The government has struck a last-minute deal for HSBC to buy Silicon Valley Bank’s UK operations, saving thousands of British tech startups and investors from big losses after the biggest bank failure since 2008.
The takeover will override the Bank of England’s initial decision to place SVB UK into insolvency, after a run on the lender that was originally sparked by fears over the a multibillion-pound shortfall on the US parent company’s balance sheet. The US bank was closed and its assets seized by authorities on Friday.
“This morning, the government and the Bank of England facilitated a private sale of Silicon Valley Bank UK to HSBC Deposits will be protected, with no taxpayer support I said yesterday that we would look after our tech sector, and we have worked urgently to deliver that promise,” the chancellor, Jeremy Hunt, said on Twitter.

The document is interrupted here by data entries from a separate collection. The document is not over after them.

-- ==== Sys2Proof/Tests/Slice0.lean ====
section
/-! SUPPORT. The model's own tests. Expected values come from the spec: the formats of R66 (30_encoding.md), the examples of each command's
rule and the vectors of 95_test_vectors.md. The second half gives, for every obligation with hypotheses, a concrete
state and operands that meet them together. -/

namespace Sys2Proof.Tests

open Sys2Proof Sys2Proof.Machine

/-! ## Helpers -/

/-- Budgets of two reads. -/
def small (m : Mode) : Params := { Params.default with pollBudget := 2, stopBudget := 2, mode := m }

/-- The block enabled, as INIT leaves it, with a chosen completion flag (R80 of 40_bitrate.md). -/
def ready (m : Mode) (int : Bool) : State :=
  { State.resetWith (small m) with cr := { int := int, ea := false, sta := false, sto := false, en := true } }

/-- The command `i` at position `p`. -/
def running (i : Instr) (p : Pos) (s : State) : State := { s with seq := some { cur := encode i, pos := p, held := 0#8 } }

/-- A pending action. -/
def pending (a : Action) (b : Byte) (s : State) : State := { s with pend := some { act := a, byte := b } }

/-- The status code of a status value. -/
def status (v : Byte) (s : State) : State := { s with sr := { s.sr with code := codeOfStatus v } }

/-- What a next state shows; nothing for a fault or a refusal. -/
def seen {α : Type} (r : Result) (f : State → α) : Option α :=
  match r with
  | .next t => some (f t)
  | .fault _ => none
  | .refused _ => none

/-- The fault a step ends in. -/
def faultOf (r : Result) : Option Fault :=
  match r with
  | .next _ => none
  | .fault f => some f
  | .refused _ => none

/-- Where the sequencer stands. -/
def posOf (s : State) : Option Pos := s.seq.map Seq.pos

/-- The host's next access. -/
def hostNext (a : HostAccess) (s : State) : State := { s with inputs := [.host a] }

/-! ## WellFormed: the one argument check (R69 of 30_encoding.md; R79 of 40_bitrate.md) -/

theorem test_wf_refuses_zero_khz : (Instr.setBitrate 0#16).wf = false := by decide
theorem test_wf_admits_one_khz : (Instr.setBitrate 1#16).wf = true := by decide
theorem test_exec_rejects_zero_khz : seen (exec (.setBitrate 0#16) State.reset) (fun t => (t.result, t.busy, t.br)) =
    some (0x00006400#32, false, 0x00#8) := by decide

/-! ## Decode: words written out bit by bit from the formats of R66 -/

theorem test_decode_setBitrate : decode 0b00000001000000000000000110010000#32 = .ok (.setBitrate 400#16) := rfl
theorem test_decode_init : decode 0b00000010000000000000000000000000#32 = .ok (.init) := rfl
theorem test_decode_sendStart : decode 0b00010000000000000000000000000000#32 = .ok (.sendStart) := rfl
theorem test_decode_sendRepeatedStart : decode 0b00010001000000000000000000000000#32 = .ok (.sendRepeatedStart) := rfl
theorem test_decode_sendStop : decode 0b00010010000000000000000000000000#32 = .ok (.sendStop) := rfl
theorem test_decode_sendByte : decode 0b00010011000000000000000000111010#32 = .ok (.sendByte 0x3A#8) := rfl
theorem test_decode_sendWriteAddress : decode 0b00010100000111010000000000000000#32 = .ok (.sendWriteAddress 0x1D#7) := rfl
theorem test_decode_sendReadAddress : decode 0b00010101011111110000000000000000#32 = .ok (.sendReadAddress 0x7F#7) := rfl
theorem test_decode_sendData : decode 0b00010110000000000000000000101101#32 = .ok (.sendData 0x2D#8) := rfl
theorem test_decode_receiveByte_nack : decode 0b00010111000000000000000000000000#32 = .ok (.receiveByte false) := rfl
theorem test_decode_receiveByte_ack : decode 0b00010111000000000000000000000001#32 = .ok (.receiveByte true) := rfl
theorem test_decode_getReceivedByte : decode 0b00011000000000000000000000000000#32 = .ok (.getReceivedByte) := rfl
theorem test_decode_getStatus : decode 0b00011001000000000000000000000000#32 = .ok (.getStatus) := rfl
theorem test_decode_readRegister : decode 0b00100000000111010000110100000000#32 = .ok (.readRegister 0x1D#7 0x0D#8) := rfl
theorem test_decode_readRegisters : decode 0b00100001000111010001000000000011#32 = .ok (.readRegisters 0x1D#7 0x10#8 3#8) := rfl
theorem test_decode_writeRegister : decode 0b00100010000111010010110100001000#32 = .ok (.writeRegister 0x1D#7 0x2D#8 0x08#8) := rfl
theorem test_decode_writeRegisters : decode 0b00100011010100000001000000000011#32 = .ok (.writeRegisters 0x50#7 0x10#8 3#8) := rfl
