/-- The wait just short of 1041 us and at 1041 us, and every other clause. -/
theorem test_witness_ServiceTxReleasesTheLine :
    (let s := setPhase .stxDeq l1tm
     s.phase = .stxDeq ∧ s.txq = []) ∧
    (let s := setPhase .stxClr l1tm
     s.phase = .stxClr ∧ s.delayUs = .val 1041 ∧ s.curCfg = .val 0xCC0B) ∧
    (let s := setPhase .stxClr State.reset
     s.phase = .stxClr ∧ s.delayUs = .unw) ∧
    (let s := { State.reset with phase := .stxClr, delayUs := .val 1041 }
     s.phase = .stxClr ∧ s.delayUs = .val 1041 ∧ s.curCfg = .unw) ∧
    (let s := { l1 with phase := .stxWait, waitElapsed := .val 1040 }
     s.phase = .stxWait ∧ s.delayUs = .val 1041 ∧ s.waitElapsed = .val 1040 ∧
       1040 < (1041 : Word).toNat ∧ ¬ 1041 < (1041 : Word).toNat) ∧
    (setPhase .stxRxen l1).phase = .stxRxen := by decide

theorem test_witness_ReleaseSequenceRunsInOrder :
    let s := planned [.sequencer .irq, .timeBase 1041, .sequencer .irq, .sequencer .irq]
      (setPhase .stxClr l1tm)
    s.portOut = none ∧ s.phase = .stxClr ∧ s.delayUs = .val 1041 ∧ s.curCfg = .val 0xCC0B ∧
      (1041 : Word).toNat * s.params.tickHz ≤ 1041 * 1000000 ∧
      s.env.schedule = [.sequencer .irq, .timeBase 1041, .sequencer .irq, .sequencer .irq] := by decide

theorem test_witness_ServiceRxDeliversOneByte :
    let s := { l1 with phase := .dispRx, tResp := .val 0x8058 }
    s.phase = .dispRx ∧ s.tResp = .val 0x8058 ∧ DefaultLayout s.params := ⟨rfl, rfl, default_layout⟩

/-- The two draws differ, and both runs answer a next state. -/
theorem test_witness_LineSinkChoiceIsInvisible :
    let s := { l1 with phase := .dispRx, tResp := .val 0x8058 }
    (got (exec .serviceRx { s with env := { s.env with sinkDraws := [true] } })).map (·.env.line)
      = some [0x58] ∧
    (got (exec .serviceRx { s with env := { s.env with sinkDraws := [false] } })).map (·.env.line)
      = some [] := by decide

theorem test_witness_IrqDispatchProbesAndBranches :
    let s := answered [answerOk 0x8058] (irqEdge l1)
    s.phase = .idle ∧ s.irqPending = true ∧
      responseOf (answerFor s.params.probeWord s.env) = 0x8058 := by decide

theorem test_witness_IrqEdgeSetsTheLatch :
    let s := planned [.irqSource] (setPhase .stxWait l1)
    s.portOut = none ∧ nextMove s.env = .irqSource := by decide

theorem test_witness_DispatchIgnoresRequestAndResult :
    (got (exec .irqDispatch (answered [.err] (irqEdge (waiting (some (bareRequest 0x9)) []))))).isSome ∧
    (got (exec .serviceRx { l1 with phase := .dispRx, tResp := .val 0x8058 })).isSome ∧
    (got (exec .serviceTx (setPhase .stxClr (answered [.err] l1tm)))).isSome := by decide

theorem test_witness_DequeueTakesTheOldestByte :
    (let s := setPhase .kickDeq (queued [1, 2] l1)
     s.txq = [1, 2] ∧ s.phase = .kickDeq) ∧
    (let s := setPhase .stxDeq (queued [1, 2] l1)
     s.txq = [1, 2] ∧ s.phase = .stxDeq) ∧
    (let s := setPhase .kickDeq l1
     s.txq = [] ∧ s.phase = .kickDeq) ∧
    (let s := setPhase .stxDeq l1
     s.txq = [] ∧ s.phase = .stxDeq) := by decide

/-- A state that meets FifoInv with bytes enqueued, dequeued and still queued, and a next state after it. -/
theorem test_witness_QueueStaysFifo :
    let s := { planned [.host] (queued [2, 3] l1) with
      history := [.enq 1 .ok, .enq 2 .ok, .deq (some 1), .enq 9 .full, .enq 3 .ok, .deq none] }
    FifoInv s ∧ (got (step s)).isSome := by
  constructor
  · show ([1, 2, 3] : List Byte) = [1] ++ [2, 3]
    rfl
  · decide

/-- A full queue meets CapacityInv. -/
theorem test_witness_QueueStaysWithinCapacity :
    CapacityInv (planned [.host] (queued [1, 2, 3, 4] l1)) ∧
      (got (step (planned [.host] (queued [1, 2, 3, 4] l1)))).isSome := by
  constructor
  · show 4 ≤ 4
    exact Nat.le_refl 4
  · decide

/-- An ENQUEUE and a DEQUEUE that change the queue. -/
theorem test_witness_OnlyQueueOperationsChangeTheQueue :
    (got (exec (.enqueue 5) l1)).map (·.txq) = some [5] ∧ l1.txq ≠ [5] ∧
    (got (exec .kick (setPhase .kickDeq (queued [5] l1)))).map (·.txq) = some [] := by decide

/-- The three writers of `cur_cfg`, each with a change. -/
theorem test_witness_OnlyThreePlacesWriteCurCfg :
    (got (exec .pushConfig (answered [.err] l1tm))).map (·.curCfg) = some (.val 0xC40B) ∧
    (got (exec .kick (answered [.err] l1))).map (·.curCfg) = some (.val 0xCC0B) ∧
    (got (exec .serviceTx (setPhase .stxClr (answered [.err] l1tm)))).map (·.curCfg)
      = some (.val 0xC40B) := by decide

theorem test_witness_OnlyApplyWritesTheDerivedRegisters :
    (got (exec .kick (answered [.err] l1))).isSome ∧
      ∀ baud d7 st2 par, Instr.kick ≠ .applyConfig baud d7 st2 par :=
  ⟨by decide, fun _ _ _ _ h => nomatch h⟩

theorem test_witness_ConfigurationWordsStayLegal :
    ConfigInv (planned [.sequencer .irq] (answered [.err] l1sent)) ∧
      (got (step (planned [.sequencer .irq] (answered [.err] l1sent)))).isSome :=
  ⟨l1sent_config, by decide⟩

theorem test_witness_ConfigurationConstantBitsHold :
    ConfigInv l1sent ∧ l1sent.curCfg = .val 0xC40B ∧ l1sent.pendingCfg = .val 0xC40B :=
  ⟨l1sent_config, rfl, rfl⟩

/-- In STX_WAIT, which the invariant says the most of, and at IDLE, with a next state after each. -/
theorem test_witness_PhasesStayPrepared :
    (let s := planned [.timeBase 7] { l1 with phase := .stxWait, waitElapsed := .val 0, tResp := .val 0x4000 }
     PhaseInv s ∧ (got (step s)).isSome) ∧
    (PhaseInv (planned [.irqSource] l1) ∧ (got (step (planned [.irqSource] l1))).isSome) := by
  have delay : ∀ d : Word, Reg.val (1041 : Word) = .val d → 43 ≤ d.toNat ∧ d.toNat ≤ 16666 := by
    intro d h
    have hd : d = 1041 := (Reg.val.inj h).symm
    rw [hd]
    decide
  exact ⟨⟨⟨rfl, default_layout, ⟨rfl, rfl, rfl, fun _ => rfl⟩, delay, by decide, by decide, rfl, rfl⟩, by decide⟩,
    ⟨⟨rfl, default_layout, ⟨rfl, rfl, rfl, fun _ => rfl⟩, delay, by decide, by decide, rfl, rfl⟩, by decide⟩⟩

theorem test_witness_ResetEventAbandonsTheOperation :
    let s := planned [.reset] (setPhase .stxWait l1)
    s.portOut = none ∧ nextMove s.env = .reset := by decide

/-- A word on the port; an operation in progress; a request alone and one picked beside an edge; an edge; an ENQUEUE of the Host. -/
theorem test_witness_StepRunsTheDecodedInstruction :
    ({ l1 with portOut := some 0xC40B } : State).portOut = some 0xC40B ∧
    (let s := planned [.sequencer .irq] l1sent
     s.portOut = none ∧ nextMove s.env = .sequencer .irq ∧ phaseOp s.phase = some .pushConfig) ∧
    (let s := waiting (some (bareRequest 0x9)) [.sequencer .irq]
     s.portOut = none ∧ nextMove s.env = .sequencer .irq ∧ s.phase = .idle ∧
       s.hostReq = some (bareRequest 0x9) ∧ s.irqPending = false ∧
       0x1 ≤ (bareRequest 0x9).op.toNat ∧ (bareRequest 0x9).op.toNat ≤ 0x9 ∧
       0x1 ≤ (bareRequest 0x1).op.toNat) ∧
    (let s := irqEdge (waiting (some (bareRequest 0x9)) [.sequencer .irq])
     s.portOut = none ∧ nextMove s.env = .sequencer .irq ∧ s.phase = .idle ∧
       s.irqPending = true ∧ s.hostReq ≠ none) ∧
    (let s := setScript [.enqueue 7] (waiting none [.host])
     s.portOut = none ∧ nextMove s.env = .host ∧ hostWaits s = false ∧
       nextCmd s.host = some (.enqueue 7, HostAgent.reset)) := by decide

theorem test_witness_OperationsWaitOutsideTheirPhases :
    (formatOf .kick = .request ∧ (∀ b, Instr.kick ≠ .enqueue b) ∧
      phaseOp (setPhase .stxWait l1).phase ≠ some .kick ∧ (setPhase .stxWait l1).phase ≠ .idle) ∧
    (formatOf .irqDispatch = .request ∧ phaseOp l1.phase ≠ some .irqDispatch ∧ l1.phase = .idle ∧
      l1.irqPending = false) := by
  exact ⟨⟨rfl, fun b => Instr.noConfusion, by decide, by decide⟩, by decide⟩

theorem test_witness_IdleSequencerDoesNothing :
    let s := waiting none [.sequencer .request]
    s.portOut = none ∧ nextMove s.env = .sequencer .request ∧ s.phase = .idle ∧
      s.irqPending = false ∧ s.hostReq = none := by decide

/-- A fault and a completion. -/
theorem test_witness_FaultOrCompletionReturnsToIdle :
    (got (exec .kick State.reset)).map (newEvents State.reset)
      = some [.req 0x9 .noOperands, .fault (.unwritten .curCfg), .done 0x9 (plain .faulted)] := by
  decide

/-- A step that records a fault. -/
theorem test_witness_AtMostOneFaultPerStep :
    let s := planned [.sequencer .irq] (setPhase .stxClr State.reset)
    (got (step s)).map (newEvents s) = some [.fault (.unwritten .delayUs)] := by decide

/-- A step with an external event. -/
theorem test_witness_AtMostOneExternalEventPerStep :
    let s := planned [.sequencer .irq] (setPhase .stxDeq l1)
    (got (step s)).map (newEvents s) = some [.deq none] := by decide

theorem test_witness_HistoryAndFaultsOnlyGrow :
    let s := planned [.irqSource] l1sent
    (got (step s)).isSome ∧ s.portOut = none ∧ nextMove s.env ≠ .reset := by decide

theorem test_witness_NothingStartsDuringAnOperation :
    let s := irqEdge (planned [.sequencer .request]
      { l1 with phase := .stxDeq, hostReq := some (bareRequest 0x9) })
    (got (step s)).isSome ∧ s.portOut = none ∧ s.phase ≠ .idle ∧ nextMove s.env ≠ .reset ∧
      s.irqPending = true ∧ s.hostReq = some (bareRequest 0x9) := by decide

theorem test_witness_TimeBaseAdvancesOnlyTheWait :
    (let s := planned [.timeBase 9] { l1 with phase := .stxWait, waitElapsed := .val 0 }
     s.portOut = none ∧ nextMove s.env = .timeBase 9 ∧ s.phase = .stxWait ∧
       s.waitElapsed = .val 0) ∧
    (let s := planned [.timeBase 9] l1
     s.portOut = none ∧ nextMove s.env = .timeBase 9 ∧ s.phase ≠ .stxWait) := by decide

theorem test_witness_OnlyTheTimeBaseIncreasesTheWait :
    let s := planned [.timeBase 9] { l1 with phase := .stxWait, waitElapsed := .val 5 }
    s.waitElapsed = .val 5 ∧ (got (step s)).map (·.waitElapsed) = some (.val 14) ∧ 5 < 14 := by
  decide

theorem test_witness_HostWaitsForItsRequest :
    let s := setScript [.enqueue 7] (waiting (some (bareRequest 0x9)) [.host])
    s.portOut = none ∧ nextMove s.env = .host ∧ hostWaits s = true := by decide

theorem test_witness_HostReachesOnlyThePorts :
    let s := setScript [.enqueue 7] (waiting none [.host])
    (got (step s)).isSome ∧ s.portOut = none ∧ nextMove s.env = .host := by decide

theorem test_witness_SubmitLoopKicksAndRetries :
    (let s := setScript [.write [1, 2]] (waiting none [.host])
     s.portOut = none ∧ nextMove s.env = .host ∧ hostWaits s = false ∧
       nextCmd s.host = some (.write [1, 2], HostAgent.reset) ∧ s.txq.length ≠ s.params.qcap) ∧
    (let s := doFirst [.write [1]] (queued [1, 2, 3, 4] (waiting none [.host]))
     hostWaits s = false ∧ nextCmd s.host = some (.write [1], HostAgent.reset) ∧
       s.txq.length = s.params.qcap) ∧
    (let s := doFirst [.write []] (waiting none [.host])
     hostWaits s = false ∧ nextCmd s.host = some (.write [], HostAgent.reset)) := by decide

theorem test_witness_LineConfigurationAppliesThenPushes :
    (let s := setScript [.lineCfg 9600 0 0 0] (waiting none [.host])
     s.portOut = none ∧ nextMove s.env = .host ∧ hostWaits s = false ∧
       nextCmd s.host = some (.lineCfg 9600 0 0 0, HostAgent.reset)) ∧
    (let s := doFirst [.request (bareRequest 0x8), .lineReport] (waiting none [.host])
     s.portOut = none ∧ nextMove s.env = .host ∧ hostWaits s = false ∧
       nextCmd s.host =
         some (.request (bareRequest 0x8), { HostAgent.reset with current := [.lineReport] })) ∧
    (let s := doFirst [.lineReport] (waiting none [.host])
     hostWaits s = false ∧ nextCmd s.host = some (.lineReport, HostAgent.reset)) := by decide

theorem test_witness_SessionAndWriteRoomStayAtTheHost :
    (let s := setScript [.openSession] (waiting none [.host])
     s.portOut = none ∧ nextMove s.env = .host ∧ hostWaits s = false ∧
       nextCmd s.host = some (.openSession, HostAgent.reset) ∧ s.host.session = false ∧
       (setSession true s).host.session = true) ∧
    nextCmd (setScript [.closeSession] l1).host = some (.closeSession, HostAgent.reset) ∧
    nextCmd (setScript [.writeRoom] l1).host = some (.writeRoom, HostAgent.reset) := by decide

theorem test_witness_ScriptLinesReachTheirAgents :
    (let s := setScript [.edge] (waiting none [.host])
     s.portOut = none ∧ nextMove s.env = .host ∧ hostWaits s = false ∧
       nextCmd s.host = some (.edge, HostAgent.reset)) ∧
    nextCmd (setScript [.answer .err] l1).host = some (.answer .err, HostAgent.reset) ∧
    nextCmd (setScript [.sink false] l1).host = some (.sink false, HostAgent.reset) := by decide

theorem test_witness_WaitEndsAfterEnoughTicks :
    let s := { l1 with phase := .stxWait, waitElapsed := .val 0 }
    s.phase = .stxWait ∧ s.delayUs = .val 1041 ∧ s.waitElapsed = .val 0 ∧ s.tickRest = 0 := by decide

/-- L1 with a quiet IRQ source and only a write-room query left, which the next move asks. -/
theorem test_witness_AfterTheEndNothingHappens :
    let s := setScript [.writeRoom] { l1 with env := { l1.env with quiet := true, schedule := [.host] } }
    Ended s ∧ s.portOut = none ∧ nextMove s.env ≠ .reset ∧ (got (step s)).isSome :=
  ⟨⟨rfl, rfl, rfl, by decide, rfl, by decide, by decide, by decide⟩, by decide⟩

end Sys2Proof.Tests
end

/-! The order of the events of one step, said once for every operation and every step, and what it gives for the external
events (R9, R48, R59). -/

namespace Sys2Proof.Machine

/-! ### The place of an event in its step -/

/-- Where an event stands among those of its step: the start of a request, what reaches another agent, the start of a wait, a fault,
the answer to a request. -/
def Event.place : Event → Nat
  | .req .. => 0
  | .xfer .. | .deliver .. | .waitEnd | .deq .. | .enq .. | .irqEdge => 1
  | .waitBegin .. => 2
  | .fault .. => 3
  | .done .. => 4

theorem place_of_isExternal : ∀ {e : Event}, e.isExternal = true → e.place = 1
  | .xfer .., _ | .deliver .., _ | .waitEnd, _ | .deq .., _ => rfl

/-- The history of `s` is `h` and after it events whose places strictly increase and are below `n`. -/
def OrderedSince (h : List Event) (n : Nat) (s : State) : Prop :=
  ∃ es, s.history = h ++ es ∧ es.Pairwise (fun a b => a.place < b.place) ∧ ∀ e ∈ es, e.place < n

namespace OrderedSince

variable {h : List Event} {n m : Nat} {s t : State}

theorem refl (s : State) : OrderedSince s.history 0 s :=
  ⟨[], (List.append_nil _).symm, .nil, nofun⟩

/-- What leaves the history as it was keeps the order. -/
theorem unchanged (H : OrderedSince h n s) (ht : t.history = s.history) (hm : n ≤ m := by decide) :
    OrderedSince h m t := by
  obtain ⟨es, hs, hp, hb⟩ := H
  exact ⟨es, ht.trans hs, hp, fun e he => (hb e he).trans_le hm⟩

/-- An event whose place comes after all the others' may follow them. -/
theorem append {e : Event} (H : OrderedSince h n s) (ht : t.history = s.history ++ [e])
    (hn : n ≤ e.place) (hm : e.place < m) : OrderedSince h m t := by
  obtain ⟨es, hs, hp, hb⟩ := H
  refine ⟨es ++ [e], by rw [ht, hs, List.append_assoc], ?_, fun x hx => ?_⟩
  · exact List.pairwise_append.2 ⟨hp, List.pairwise_singleton _ _, fun x hx y hy =>
      List.mem_singleton.1 hy ▸ (hb x hx).trans_le hn⟩
  · rcases List.mem_append.1 hx with hx | hx
    · exact ((hb x hx).trans_le hn).trans hm
    · exact List.mem_singleton.1 hx ▸ hm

HSBC’s takeover is expected to protect the finances of SVB UK’s 3,500 customers, including hundreds of tech startups that feared they would go bust if their deposits were wiped out.
Authorities had been considering a range of options to help SVB UK customers pay wages and suppliers, including an emergency fund that could provide a cash lifeline to support startups, as well as government-guaranteed loans for the sector, similar to those offered to businesses during the Covid crisis.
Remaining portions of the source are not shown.